Any help would be appreciated :)
Hi @DieseKartoffel The data format looks good to me (and it is the same as in our multilabel classification example: https://github.com/deepset-ai/FARM/blob/master/examples/doc_classification_multilabel.py except for the additional text_b input). Are you providing label_list = ["0","1","2"]
to the TextClassificationProcessor
? I will try to reproduce the error message on my side.
Hey Julian thank you for looking into this. Yes I tried to work close to your examples for debugging :-)
I made sure to use the correct labels, and if a label from the dataset is not part of label_list
, farm will already output a useful error and not start the training.
I also tried it with different labels and prepared corresponding datasets. For example I tried batch size 10 with label_list=["a","b","c","d","e"]
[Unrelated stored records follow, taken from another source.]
@[simp] theorem Dev.put_mute (i j v : Nat) : (d.put i j v).mute = d.mute := rfl
@[simp] theorem Dev.addSat_mute (i j w n : Nat) : (d.addSat i j w n).mute = d.mute := rfl
@[simp] theorem Dev.addWrap_mute (i j n : Nat) : (d.addWrap i j n).mute = d.mute := rfl
@[simp] theorem Dev.emit_mute (o : Out) : (d.emit o).mute = d.mute := rfl

@[simp] theorem Dev.note_mute (k c a : Nat) : (d.note k c a).mute = d.mute := by
  unfold Dev.note; split <;> [rfl; (dsimp only; split <;> rfl)]

@[simp] theorem Dev.trigger_mute (b : Nat) : (d.trigger b).mute = d.mute := by
  unfold Dev.trigger; split <;> rfl

@[simp] theorem Dev.ledger_mute (k : Nat) (l : List Byte) : (d.ledger k l).mute = d.mute := by
  unfold Dev.ledger; dsimp only; split <;> rfl

@[simp] theorem Dev.post_mute (a : Nat) (l : List Byte) : (d.post a l).mute = d.mute := by
  unfold Dev.post; split <;> rfl

@[simp] theorem Dev.message_mute (v : Nat) : (d.message v).mute = d.mute := by
  unfold Dev.message; split <;> [rfl; (split <;> rfl)]

@[simp] theorem Dev.frame_mute (a : BitVec 128) (u : BitVec 16) (h : Envelope) (l : List Byte) : (d.frame a u h l).mute = d.mute := by
  unfold Dev.frame; split <;> rfl

@[simp] theorem Dev.notifyOne_mute (c e r i : Nat) : (d.notifyOne c e r i).mute = d.mute := by
  unfold Dev.notifyOne
  split
  · split
    · rfl
    · split
      · exact Dev.frame_mute d _ _ _ _
      · split <;> rfl
  · rfl

@[simp] theorem Dev.notify_mute (c e r : Nat) : (d.notify c e r).mute = d.mute := by
  unfold Dev.notify
  generalize below 4 = l
  induction l generalizing d with
  | nil => rfl
  | cons i t ih => simp [ih]

@[simp] theorem Dev.evqPut_mute (c a b e : Nat) : (d.evqPut c a b e).mute = d.mute := by
  unfold Dev.evqPut
  dsimp only
  split
  · rfl
  · split
    · rfl
    · split
      · rw [Dev.message_mute]; exact Dev.post_mute d _ _
      · exact Dev.post_mute d _ _

@[simp] theorem Dev.report_mute (c a b : Nat) (l : Bool) : (d.report c a b l).mute = d.mute := by
  unfold Dev.report
  dsimp only
  split <;> simp

@[simp] theorem Dev.raise_mute (c a b : Nat) : (d.raise c a b).mute = d.mute := Dev.report_mute d c a b true
@[simp] theorem Dev.raiseRec_mute (c r : Nat) : (d.raiseRec c r).mute = d.mute := Dev.raise_mute d _ _ _

/-! Field by field -/

theorem Dev.of_mute_now {a b : Dev} (h : a.mute = b.mute) : a.now = b.now := by
  have h' := congrArg Dev.now h; exact h'
theorem Dev.of_mute_draws {a b : Dev} (h : a.mute = b.mute) : a.draws = b.draws := by
  have h' := congrArg Dev.draws h; exact h'
theorem Dev.of_mute_limits {a b : Dev} (h : a.mute = b.mute) : a.limits = b.limits := by
  have h' := congrArg Dev.limits h; exact h'
theorem Dev.of_mute_mem {a b : Dev} (h : a.mute = b.mute) : a.mem = b.mem := by
  have h' := congrArg Dev.mem h; exact h'
theorem Dev.of_mute_disp {a b : Dev} (h : a.mute = b.mute) : a.disp = b.disp := by
  have h' := congrArg Dev.disp h; exact h'
theorem Dev.of_mute_cmp {a b : Dev} (h : a.mute = b.mute) : a.cmp = b.cmp := by
  have h' := congrArg Dev.cmp h; exact h'
theorem Dev.of_mute_ports {a b : Dev} (h : a.mute = b.mute) : a.ports = b.ports := by
  have h' := congrArg Dev.ports h; exact h'
theorem Dev.of_mute_aux {a b : Dev} (h : a.mute = b.mute) : a.aux = b.aux := by
  have h' := congrArg Dev.aux h; exact h'
theorem Dev.of_mute_waiting {a b : Dev} (h : a.mute = b.mute) : a.waiting = b.waiting := by
  have h' := congrArg Dev.waiting h; exact h'
theorem Dev.of_mute_tb {a b : Dev} (h : a.mute = b.mute) : a.tb = b.tb := by
  have h' := congrArg Dev.tb h; exact h'
theorem Dev.of_mute_slots {a b : Dev} (h : a.mute = b.mute) : a.slots = b.slots := by
  have h' := congrArg Dev.slots h; exact h'
theorem Dev.of_mute_eng {a b : Dev} (h : a.mute = b.mute) : a.eng = b.eng := by
  have h' := congrArg Dev.eng h; exact h'
theorem Dev.of_mute_howls {a b : Dev} (h : a.mute = b.mute) : a.howls = b.howls := by
  have h' := congrArg Dev.howls h; exact h'
theorem Dev.of_mute_shadow {a b : Dev} (h : a.mute = b.mute) : a.shadow = b.shadow := by
  have h' := congrArg Dev.shadow h; exact h'
theorem Dev.of_mute_flaws {a b : Dev} (h : a.mute = b.mute) : a.flaws = b.flaws := by
  have h' := congrArg Dev.flaws h; exact h'
theorem Dev.of_mute_sniff {a b : Dev} (h : a.mute = b.mute) : a.sniff = b.sniff := by
  have h' := congrArg Dev.sniff h; exact h'
theorem Dev.of_mute_requests {a b : Dev} (h : a.mute = b.mute) : a.requests = b.requests := by
  have h' := congrArg Dev.requests h; exact h'
theorem Dev.of_mute_leashes {a b : Dev} (h : a.mute = b.mute) : a.leashes = b.leashes := by
  have h' := congrArg Dev.leashes h; exact h'
theorem Dev.of_mute_power {a b : Dev} (h : a.mute = b.mute) : a.power = b.power := by
  have h' := congrArg Dev.power h; exact h'
theorem Dev.of_mute_clocks {a b : Dev} (h : a.mute = b.mute) : a.clocks = b.clocks := by
  have h' := congrArg Dev.clocks h; exact h'
theorem Dev.of_mute_sec {a b : Dev} (h : a.mute = b.mute) : a.sec = b.sec := by
  have h' := congrArg Dev.sec h; exact h'
theorem Dev.of_mute_pins {a b : Dev} (h : a.mute = b.mute) : a.pins = b.pins := by
  have h' := congrArg Dev.pins h; exact h'
theorem Dev.of_mute_ring_at {a b : Dev} (h : a.mute = b.mute) (m : Nat) : a.ring m = b.ring m := by
  have h' := congrArg (fun x : Dev => x.ring m) h; exact h'
theorem Dev.of_mute_cpl_at {a b : Dev} (h : a.mute = b.mute) (m : Nat) : a.cpl m = b.cpl m := by
  have h' := congrArg (fun x : Dev => x.cpl m) h; exact h'
theorem Dev.of_mute_counter_at {a b : Dev} (h : a.mute = b.mute) (m : Nat) : a.counter m = b.counter m := by
  have h' := congrArg (fun x : Dev => x.counter m) h; exact h'
theorem Dev.of_mute_port_at {a b : Dev} (h : a.mute = b.mute) (m : Nat) : a.port m = b.port m := by
  have h' := congrArg (fun x : Dev => x.port m) h; exact h'
theorem Dev.of_mute_pax_at {a b : Dev} (h : a.mute = b.mute) (m : Nat) : a.pax m = b.pax m := by
  have h' := congrArg (fun x : Dev => x.pax m) h; exact h'
theorem Dev.of_mute_tile_at {a b : Dev} (h : a.mute = b.mute) (m : Nat) : a.tile m = b.tile m := by
  have h' := congrArg (fun x : Dev => x.tile m) h; exact h'
theorem Dev.of_mute_leash_at {a b : Dev} (h : a.mute = b.mute) (m : Nat) : a.leash m = b.leash m := by
  have h' := congrArg (fun x : Dev => x.leash m) h; exact h'
theorem Dev.of_mute_unit_at {a b : Dev} (h : a.mute = b.mute) (m : Nat) : a.unit m = b.unit m := by
  have h' := congrArg (fun x : Dev => x.unit m) h; exact h'
theorem Dev.of_mute_domain_at {a b : Dev} (h : a.mute = b.mute) (m : Nat) : a.domain m = b.domain m := by
  have h' := congrArg (fun x : Dev => x.domain m) h; exact h'
theorem Dev.of_mute_source_at {a b : Dev} (h : a.mute = b.mute) (m : Nat) : a.source m = b.source m := by
  have h' := congrArg (fun x : Dev => x.source m) h; exact h'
and got ValueError: Expected input batch_size (10) to match target batch_size (50)
.
So far, I could not replicate the error. Could you maybe share some code and a small data example? What I did so far is the following:
- I took the https://github.com/deepset-ai/FARM/blob/master/examples/doc_classification_multilabel.py example
- Replaced TextClassificationProcessor with TextPairClassificationProcessor
- Changed the
basic_texts
variable to contain pairs of texts by copyingtext
value totext_b
value - Added a
text_b
column to thetrain.tsv
andval.tsv
dataset that contains the same text as columntext
basic_texts = [
{"text": ("You ... ...", "You ... ...")},
{"text": ("What a lovely world", "What a lovely world")},
]
The output that I get is the following:
[{'task': 'text_classification', 'predictions': [{'start': None, 'end': None, 'context': "('You ... ...', 'You ... ...')", 'label': "['toxic', 'obscene', 'insult']", 'probability': array([0.93692017, 0.19396962, 0.8908834 , 0.10999262, 0.8351795 ,
0.2840815 ], dtype=float32)}, {'start': None, 'end': None, 'context': "('What a lovely world', 'What a lovely world')", 'label': '[]', 'probability': array([0.371408 , 0.00837683, 0.1528986 , 0.00711144, 0.16077891,
0.01845325], dtype=float32)}]}]
I was able to get it working by reproducing your approach step by step. I then compared the code to my project and found that I was using the wrong prediction head... Very easy solution which I should have spotted from the start... Thank you very much for your help!